The pandemic has made a roller-coaster of employment numbers. Shutdowns have brought rapid job losses, which have then been regained almost as quickly. Employment in Australia has never grown as quickly in any 12-month period as it did in the year to May 2021, as the economy recovered from the initial shutdown in 2020.
The high job vacancy rate primarily reflects this fast pace, and the difficulty of hiring new workers in a short time. Hiring always lags new vacancies being created. With the bounceback from shutdowns, the lag has become pronounced.

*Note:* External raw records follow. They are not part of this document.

-- ==== Sys2Proof/Tests/Slice0.lean ====
section
/-! SUPPORT. Tests of one step each, on small states. Expected values are those of spec/95_test_vectors.md (E1 to E8, V1 to
V18, its tables) and of the encodings of spec/30_encoding.md. After them, for every obligation that has hypotheses, one
theorem that shows states and operands that meet all of them, at the ends of their ranges. -/

namespace Sys2Proof.Tests

open Sys2Proof Sys2Proof.Machine

/-! ### Helpers -/

/-- A field of the next state, if the step answers one. -/
def got {α : Type} (o : Step) (f : State → α) : Option α :=
  match o with
  | .next t => some (f t)
  | .fault _ => none
  | .refused _ => none

/-- Why a step refuses, if it does. -/
def refusalOf (o : Step) : Option Refusal :=
  match o with
  | .next _ => none
  | .fault _ => none
  | .refused r => some r

/-- A fresh Independent instance with handles H1 = 11 and H2 = 12. -/
def indep : State := { State.reset with topo := .independent, len := 2, hdl1 := 11, hdl2 := 12 }

/-- A fresh DaisyChained instance with handle H0 = 10. -/
def daisy : State := { State.reset with hdl0 := 10 }

/-- A transfer answered with `ok`. -/
def okAns (b0 b1 b2 b3 : Byte) : Answer := { result := 4, rx := ⟨b0, b1, b2, b3⟩ }

/-- A transfer answered with `fail(c)`. -/
def failAns (c : Int) : Answer := { result := c, rx := ⟨0, 0, 0, 0⟩ }

/-- `s` with the request `i` in progress and its transfer outstanding. -/
def busy (s : State) (i : Instr) (p : Phase) (st : Option Stage) (x : Handle × Frame) (as : List Answer) : State :=
  { s with cur := some i, phase := p, stage := st, xferOut := some x, answers := as }

/-- READ1 2, STA of vector E5, its command frame outstanding. -/
def readIssued (as : List Answer) : State := busy indep (.read1 2 6) .commandIssued none (12, [0x46, 0x00]) as

/-- READ1 2, STA of vector E5, its follow-up frame outstanding. -/
def readPending (as : List Answer) : State :=
  { busy indep (.read1 2 6) .resultPending none (12, [0x00, 0x00]) as with dev2 := ⟨.register 6, []⟩ }

/-- RELAY_ON 1, 3 of vector V13, with the CTL value 0x00 read. -/
def relayAvailable : State :=
  { indep with cur := some (.relayOn 1 3), phase := .resultAvailable, stage := some .readStage, rdval1 := 0x00 }

/-- An Unconstructed machine with a construction pending. -/
def before (c : Construction) : State := { State.reset with life := .unconstructed, construct := some c }

/-- A construction with the given topology and openChannel results. -/
def construction (t : Topology) (r1 r2 : OpenResult) : Construction :=
  { topology := t, ch1 := 1, ch2 := 2, chDC := 3, baud := 1000, spiMode := 1, ownsTransport := true,
    firstOpen := r1, secondOpen := r2 }

/-- `s` with the request `i` at its port. -/
def presenting (s : State) (i : Instr) : State :=
  match encodeWord i with
  | .request r => { s with requests := [r] }
  | .wire w => { s with external := [.word w] }

/-! ### WellFormed: an ill-formed term for each check -/

theorem test_wellFormed_refuses :
    WellFormed (.diag .d1 0x01) = false ∧ WellFormed (.rd .d1 0 0x00) = false ∧ WellFormed (.rd .d1 9 0x00) = false ∧
    WellFormed (.rd .d1 1 0x01) = false ∧ WellFormed (.rst .d2 0 0x00) = false ∧ WellFormed (.rst .d2 9 0x00) = false ∧
    WellFormed (.rst .d2 1 0x80) = false ∧ WellFormed (.wr .d1 0 0x55) = false ∧ WellFormed (.wr .d1 63 0x55) = false := by
  decide

theorem test_wellFormed_accepts :
    WellFormed (.diag .d1 0x00) = true ∧ WellFormed (.rd .d1 1 0x00) = true ∧ WellFormed (.rst .d2 8 0x00) = true ∧
    WellFormed (.wr .d2 8 0xFF) = true ∧ WellFormed (.read1 0 255) = true := by
  decide

/-! ### Decoding: words written out from the encodings of 30_encoding.md -/

/-- R70, R71, R73: the opcode in bits 7:6, the address in bits 5:0. -/
theorem test_decode_diag : (decode [0b00000000, 0x00, 0x00]).toOption = some (.diag .d1 0x00) := by decide
theorem test_decode_rd : (decode [0b01000111, 0x00, 0x00]).toOption = some (.rd .d1 7 0x00) := by decide
theorem test_decode_rst : (decode [0b10001000, 0x00, 0x01]).toOption = some (.rst .d2 8 0x00) := by decide
theorem test_decode_wr : (decode [0b11000011, 0x22, 0x01]).toOption = some (.wr .d2 3 0x22) := by decide
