-- ==== Sys2Proof/Machine/Frames.lean ====
section
/-! DEFINITION. A command frame taken as raw words: the command code table (11.2) from code and data words to the owner's
effect, and the arrival of a whole frame with its check word (R174). -/

namespace Sys2Proof.Machine

/-- A command's effect for the data words that its row gives it, so many of them; none for another number of words. -/
def words0 (f : Client → State → Effect) : List Word → Option (Client → State → Effect)
  | [] => some f
  | _ => none
/-- One data word. -/
def words1 (f : Word → Client → State → Effect) : List Word → Option (Client → State → Effect)
  | [a] => some (f a)
  | _ => none
/-- Two data words. -/
def words2 (f : Word → Word → Client → State → Effect) : List Word → Option (Client → State → Effect)
  | [a, b] => some (f a b)
  | _ => none
/-- Three data words. -/
def words3 (f : Word → Word → Word → Client → State → Effect) : List Word → Option (Client → State → Effect)
  | [a, b, c] => some (f a b c)
  | _ => none
/-- Four data words. -/
def words4 (f : Word → Word → Word → Word → Client → State → Effect) : List Word → Option (Client → State → Effect)
  | [a, b, c, d] => some (f a b c d)
  | _ => none
/-- Six data words. -/
def words6 (f : Word → Word → Word → Word → Word → Word → Client → State → Effect) :
    List Word → Option (Client → State → Effect)
  | [a, b, c, d, e, g] => some (f a b c d e g)
  | _ => none

/-- The effect of the command that a code and its data words spell, by the command code table (11.2). A code or a count
outside the table is malformed and has none (R175). -/
def effectOf (arrival : Lane) (code : BitVec 6) (data : List Word) : Option (Client → State → Effect) :=
  match code.toNat with
  | 1 => words4 takeSubmit data
  | 2 => words6 takeAmend data
  | 3 => words1 takeQuery data
  | 4 => words4 takeFind data
  | 5 => words1 takeRetire data
  | 6 => words6 takeRestore data
  | 7 => words3 takeRebase data
  | 8 => words2 takeReserve data
  | 9 => words1 takeCancel data
  | 10 => words1 takeQueue data
  | 12 => words2 takeAdopt data
  | 13 => words1 takeRedirect data
  | 14 => words1 takeLegstate data
  | 15 => words1 takeRelink data
  | 16 => words1 takeGait data
  | 17 => words0 takeResume data
  | 18 => words4 takePose data
  | 19 => words0 takeMargin data
  | 20 => words6 takeTerm data
  | 21 => words6 takeTrip data
  | 22 => words0 takeTripstate data
  | 24 => words3 takeAttention data
  | 25 => words0 takeVector data
  | 26 => words0 takeCondition data
  | 27 => words0 takeClearcond data
  | 28 => words0 takeStatus data
  | 29 => words0 takeLastcmd data
  | 30 => words2 (takeLane arrival) data
  | 31 => words0 takeResetCommand data
  | 32 => words2 takeSetparam data
  | 33 => words1 takeGetparam data
  | 34 => words3 takeFriction data
  | 35 => words1 takeGetfriction data
  | _ => none

/-- The arrival of a whole frame on a lane (R174): on a lane on which a response goes out it is not taken and FRAME is not
set; a frame whose check word does not match is discarded and sets FRAME; any other goes on to the station and form
tests and, if valid, to its command. -/
def State.frameArrives (s : State) (lane : Lane) (header : Word) (data : List Word) (check : Word) : State :=
  if s.sendingOn lane then s
  else if checkCode (header :: data) ≠ check then s.setFrameFlag
  else
    s.arrive (headOf lane header) (codeOf header) (countOf header) data
      ((effectOf lane (codeOf header) data).getD fun _ s => refuse s .outOfRange)

/-- COMMAND_FRAME_CHECK_FAILURE (R174 step 1). The row's frame fails its check; a frame that does not is dealt with as
R174 says (log 3). -/
def execCommandFrameCheckFailure (lane : Lane) (header : Word) (data : List Word) (check : Word) (s : State) :
    Host.Outcome State Fault Refusal :=
  event s fun s => s.frameArrives lane header data check

/-- FRAME_FOR_OTHER_STATION (R174 step 2). The row's frame names another station; a frame that does not is dealt with as
R174 says (log 3). -/
def execFrameForOtherStation (lane : Lane) (header : Word) (data : List Word) (check : Word) (s : State) :
    Host.Outcome State Fault Refusal :=
  event s fun s => s.frameArrives lane header data check

/-- MALFORMED_FRAME (R174 step 3, R175). The row's frame is malformed; a frame that is not is dealt with as R174 says
(log 3). -/
def execMalformedFrame (lane : Lane) (header : Word) (data : List Word) (check : Word) (s : State) :
    Host.Outcome State Fault Refusal :=
  event s fun s => s.frameArrives lane header data check

end Sys2Proof.Machine
end

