/-- A stance confirmation told with the step flag set moves the order pointer to the leg that follows in the pattern; after
the pattern's last leg the stride counter adds one, from 4095 to 0, and an expiry sweep starts at index 0. STOPPING with no
leg in flight and no lift pending then ends in STANDING with the GAIT node pending, and walking evaluates lift readiness
(R36, R117). -/
def Obligations.ConfirmationAdvancesTheOrder : Prop :=
  ∀ (s : State) (l : Leg) (flag : Bool),
    let following : Leg := match s.seq.pattern, l with
      | .forward, .lh => .lf
      | .forward, .lf => .rh
      | .forward, .rh => .rf
      | .forward, .rf => .lh
      | .backward, .rf => .rh
      | .backward, .rh => .lf
      | .backward, .lf => .lh
      | .backward, .lh => .rf
    let last := (s.seq.pattern = .forward ∧ l = .rf) ∨ (s.seq.pattern = .backward ∧ l = .lh)
    let pointed : State := { s with seq := { s.seq with pointer := following } }
    let after (u : State) : State :=
      let ended := if u.seq.gait = .stopping ∧ u.anyInFlight = false ∧ u.seq.liftPending = none then
          ({ u with seq := { u.seq with gait := .standing } } : State).pend nodeGait .gaitStanding
        else u
      if ended.seq.gait = .walking ∨ ended.seq.gait = .holding then ended.evaluate else ended
    (flag = false → s.confirmationTold l flag = after s)
    ∧ (flag = true → ¬last → s.confirmationTold l flag = after pointed)
    ∧ (flag = true → last → s.confirmationTold l flag = after
        { pointed with
          seq := { pointed.seq with stride := BitVec.ofNat 12 ((s.seq.stride.toNat + 1) % 4096) }
          store := { s.store with sweep := some 0 } })

/-! ### The balance monitor (chapter 7) -/

/-- POSE: a word out of range is refused; an accepted pose is FRESH with its timer started afresh, then the current
margin, the PITCH and ROLL terms and, while walking, lift readiness follow. The pose timer's expiry makes the pose
STALE and, while walking, evaluates lift readiness (R134, R135). PITCH before ROLL is the model's order (log 11), and
that a stopped timer does not expire its choice (log 4). -/
def Obligations.PoseIsHeldUntilItGoesStale : Prop :=
  ∀ (h : FrameHead) (c : Client) (s : State) (x y pitch roll : Word) (p : Nat),
    let walking (u : State) := if u.seq.gait = .walking ∨ u.seq.gait = .holding then u.evaluate else u
    (Arrives s h c → c ≠ .perception → s.rebasing = false →
      let bad := Lowest x ∨ Lowest y ∨ pitch.toInt < -900 ∨ 900 < pitch.toInt ∨ roll.toInt < -900 ∨ 900 < roll.toInt
      let n := noted s h 18 4
      let held : State :=
        { n with
          bal := { s.bal with pose := ⟨x, y, pitch, roll⟩, freshness := .fresh, poseTimer := .running (s.paramNat 7) } }
      (bad → Gives (.pose h x y pitch roll) s (told s h 18 4 .outOfRange []))
      ∧ (¬bad → Gives (.pose h x y pitch roll) s
          (answered (walking ((held.computeCurrent.deliver false .pitch .lf pitch.toInt).deliver false .roll .lf
            roll.toInt)) h 18 .done [])))
    ∧ (s.bal.poseTimer = .stopped → Gives .poseTimerExpiry s (begun s))
    ∧ (s.bal.poseTimer = .running p →
        Gives .poseTimerExpiry s
          (walking { begun s with bal := { s.bal with freshness := .stale, poseTimer := .stopped } }))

Pandemic-related limits on international migration - especially temporary migrants, such as international students and working holiday makers – have also contributed to the labour shortages.
At the last census (in 2016), the jobs most reliant on temporary migrants in were hospitality (18.3%); food trades and preparation (20.4%); and cleaning and laundry (19.3%).
By May 2021 (after a year of recovery and prior to the latest shutdowns in NSW and Victoria), the vacancy rates for these occupations were more than double their averages for 2019.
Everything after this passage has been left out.